Die Beklagte trägt die Kosten der Berufung.
Die Revision gegen dieses Urteil wird zugelassen.
Tatbestand
Die Parteien streiten über die Frage, ob zwischen ihnen infolge eines Betriebsübergangs (§ 613 a BGB) ein Arbeitsverhältnis besteht, und hieraus Lohnansprüche aus dem Gesichtspunkt des Annahmeverzuges (§ 615 BGB) herzuleiten sind.
Die Klägerinnen waren bis zum 31. Dezember 1997 bei … beschäftigt. Herr … war Pächter der Kantine der Niederlassung 4 der …. Die Klägerinnen waren für den Betrieb dieser Kantine tätig.

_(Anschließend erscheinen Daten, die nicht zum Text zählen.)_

-- ==== Sys2Proof/Word.lean ====
section
/-!
DEFINITION. The word types of the block: bytes, the 32-bit and 64-bit registers of rule R31, and the
names of the three memory spaces of rule R70.
-/

namespace Sys2Proof

/-- One byte of a memory space, or one channel of a texel (R17). -/
abbrev Byte := BitVec 8

/-- A 32-bit register or a command word (R31, R101). -/
abbrev Word32 := BitVec 32

/-- A 64-bit register (R31). -/
abbrev Word64 := BitVec 64

/-- The three byte-addressed memory spaces (R70): they are separate and none aliases another. -/
inductive Space where
  /-- The encoded input stream, read by DECT and DECI. -/
  | raw
  /-- The linear BGRA pixel buffer. -/
  | pix
  /-- The encoded output stream. -/
  | out
deriving DecidableEq, Repr

end Sys2Proof
end

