-- ==== Sys2Proof/Certificates/Slice0/Obligations.lean ====
section
/-!
DEFINITION. The statements about the block, for the provers. Each docstring names the rule of spec/ it
formalises.
-/

open Sys2Proof Sys2Proof.Machine

/-! ## Encoding (30_encoding.md) -/

/-- A few command words, written out from the fields of R101 to R103, decode to the instructions they
stand for (R111), and the pseudo-instructions of R112 are the host actions and words written out. -/
def Obligations.DecodesWordsOfTheSpec : Prop :=
  decode 0x00000000#32 = .ok .lookup ∧ decode 0x00080501#32 = .ok (.rsmp 5 8) ∧
  decode 0x00040502#32 = .ok (.taddr 5 4) ∧ decode 0x00000003#32 = .ok (.bdec false) ∧
  decode 0x00000103#32 = .ok (.bdec true) ∧ decode 0x00000094#32 = .ok .dectL8 ∧
  decode 0x000000C5#32 = .ok .enctLa44 ∧ decode 0x00000006#32 = .ok .deci ∧
  decode 0x00000007#32 = .ok .enci ∧
  (∀ w h dt pf n : Word64,
    decodeImage w h dt pf n =
      [.wr 4#8 w, .wr 5#8 h, .wr 6#8 dt, .wr 7#8 pf, .wr 8#8 n, .issue 0x00000006#32] ∧
    encodeImage w h dt pf = [.wr 4#8 w, .wr 5#8 h, .wr 6#8 dt, .wr 7#8 pf, .issue 0x00000007#32]) ∧
  (∀ x y : Word64, setTile x y = [.wr 11#8 x, .wr 12#8 y]) ∧
  (∀ v : Word64, resampleValue v 5 8 = [.wr 13#8 v, .issue 0x00080501#32]) ∧
  (∀ d m : Word64, decompress d = [.wr 17#8 d, .issue 0x00000003#32] ∧
    decompressAlpha d m = [.wr 17#8 d, .wr 18#8 m, .issue 0x00000103#32])

/-- Decoding the word of a well-formed instruction gives it back, with every operand. -/
def Obligations.DecodeOfEncode : Prop :=
  ∀ i : Instr, i.wellFormed = true → decode (encode i) = .ok i

/-- A word that decodes to an instruction is the word of that instruction, and the instruction is well
formed: no bit of the word is dropped, so no two words mean one instruction. -/
def Obligations.EncodeOfDecode : Prop :=
  ∀ (c : Word32) (i : Instr), decode c = .ok i → encode i = c ∧ i.wellFormed = true

/-- The reserved encodings are those of R106, each raises IllegalCommand and changes nothing else; every
other word is a command of R103 (an instruction, or DECT or ENCT with FMT 13 to 15). -/
def Obligations.ReservedWordsRaiseIllegalCommand : Prop :=
  ∀ c : Word32,
    let op := c.toNat % 16
    let fmt := c.toNat / 16 % 16
    let a := c.toNat / 256 % 256
    let b := c.toNat / 65536 % 256
    let reserved : Prop :=
      8 ≤ op ∨ c.toNat / 16777216 ≠ 0 ∨
      ((op = 0 ∨ op = 6 ∨ op = 7) ∧ (fmt ≠ 0 ∨ a ≠ 0 ∨ b ≠ 0)) ∨
      (op = 1 ∧ (fmt ≠ 0 ∨ a / 16 ≠ 0 ∨ b / 16 ≠ 0)) ∨
      (op = 2 ∧ (fmt ≠ 0 ∨ a / 64 ≠ 0 ∨ b / 16 ≠ 0)) ∨
      (op = 3 ∧ (fmt ≠ 0 ∨ a / 2 ≠ 0 ∨ b ≠ 0)) ∨
      ((op = 4 ∨ op = 5) ∧ (a ≠ 0 ∨ b ≠ 0))
    (reserved ↔ decode c = .error .reservedOp ∨ decode c = .error .reservedField) ∧
    (¬reserved → (∃ i, decode c = .ok i) ∨ ((op = 4 ∨ op = 5) ∧ 13 ≤ fmt)) ∧
    (reserved → ∀ (s : State) (rest : List HostAction), s.pending = .issue c :: rest → s.err = 0#4 →
      step s = .next { s with
        pending := rest, status := s.status ||| 3#32, faultCmd := c, faultInfo := 0#64 })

Die … kündigte … das Pachtverhältnis fristgerecht zum 31. Dezember 1997. Sie schloß mit der Beklagten im Sommer 1997 einen Pachtvertrag mit Wirkung vom 01. Januar 1998, der nach der Behauptung der Beklagten identisch ist mit dem Pachtvertrag für die Kantine der Niederlassung 2 der … vom 25. Oktober 1996 (Anlage B 4 zum Schriftsatz der Beklagten vom 26.11.1998, Bl. 205 ff d.A.). Nach diesem Pachtvertrag führt das Betriebsrestaurant die Firmenzeichnung der Beklagten mit dem Zusatz „Pächter des Betriebsrestaurants der … Niederlassung 2 Hamburg”. Das Betriebsrestaurant ist vom Pächter auf eigene Gefahr zu führen. Alle Räume des Betriebsrestaurants dürfen nur vertragsgemäß genutzt werden. Der Beklagten werden die für den Betrieb des Betriebsrestaurants erforderlichen Räume mietfrei überlassen. Die erforderlichen Parkplätze werden mietfrei zur Verfügung gestellt. Über die Speiseräume kann die Beklagte außerhalb der gemeinsam mit der … festgelegten Öffnungszeiten nur mit deren Zustimmung verfügen. Die … hat die Beklagte über die Planung von Neu-, Um- und Erweiterungsbauten der Betriebsräume sowie deren Neuausstattung und Änderung der Ausstattung rechtzeitig zu unterrichten und die vorgesehene Maßnahme mit ihr zu besprechen. Die Kosten für bauliche Veränderungen der Räume sowie deren Instandsetzung und Unterhaltung werden von der … getragen. Die Ausstattung des Betriebsrestaurants wurde der Beklagten zum Gebrauch überlassen. Die Kosten der Unterhaltung und des Ersatzes der Einrichtungsgegenstände obliegt der Beklagten. Sie hat auch entsprechenden Ersatz zu beschaffen. Die Energiekosten trägt die …. Der Beklagten obliegt die Reinigung der Betriebsräume. Dabei hat sie Gesundheits- und Hygienevorschriften zu beachten. Sie hat die Personalkosten des Küchen- und Verkaufspersonals zu tragen. Die Öffnungszeiten sind vorgegeben, und zwar montags bis donnerstags 07.30 – 15.00 Uhr und freitags 07.30 – 14.00 Uhr. Die Abgabepreise für die Stammessen I und II sowie für Tee und Kaffee werden auf Antrag der Beklagten von der Deutschen Telekom festgesetzt. Als Besucher des Betriebsrestaurants sind grundsätzlich nur Angehörige der … zugelassen. Andere Personen dürfen das Betriebsrestaurant nur nach vorheriger schriftlicher Genehmigung der … aufsuchen. Für die Einzelheiten der vertraglichen Vereinbarungen wird auf die vorgenannte Anlage (Bl. 205 ff d.A.) verwiesen.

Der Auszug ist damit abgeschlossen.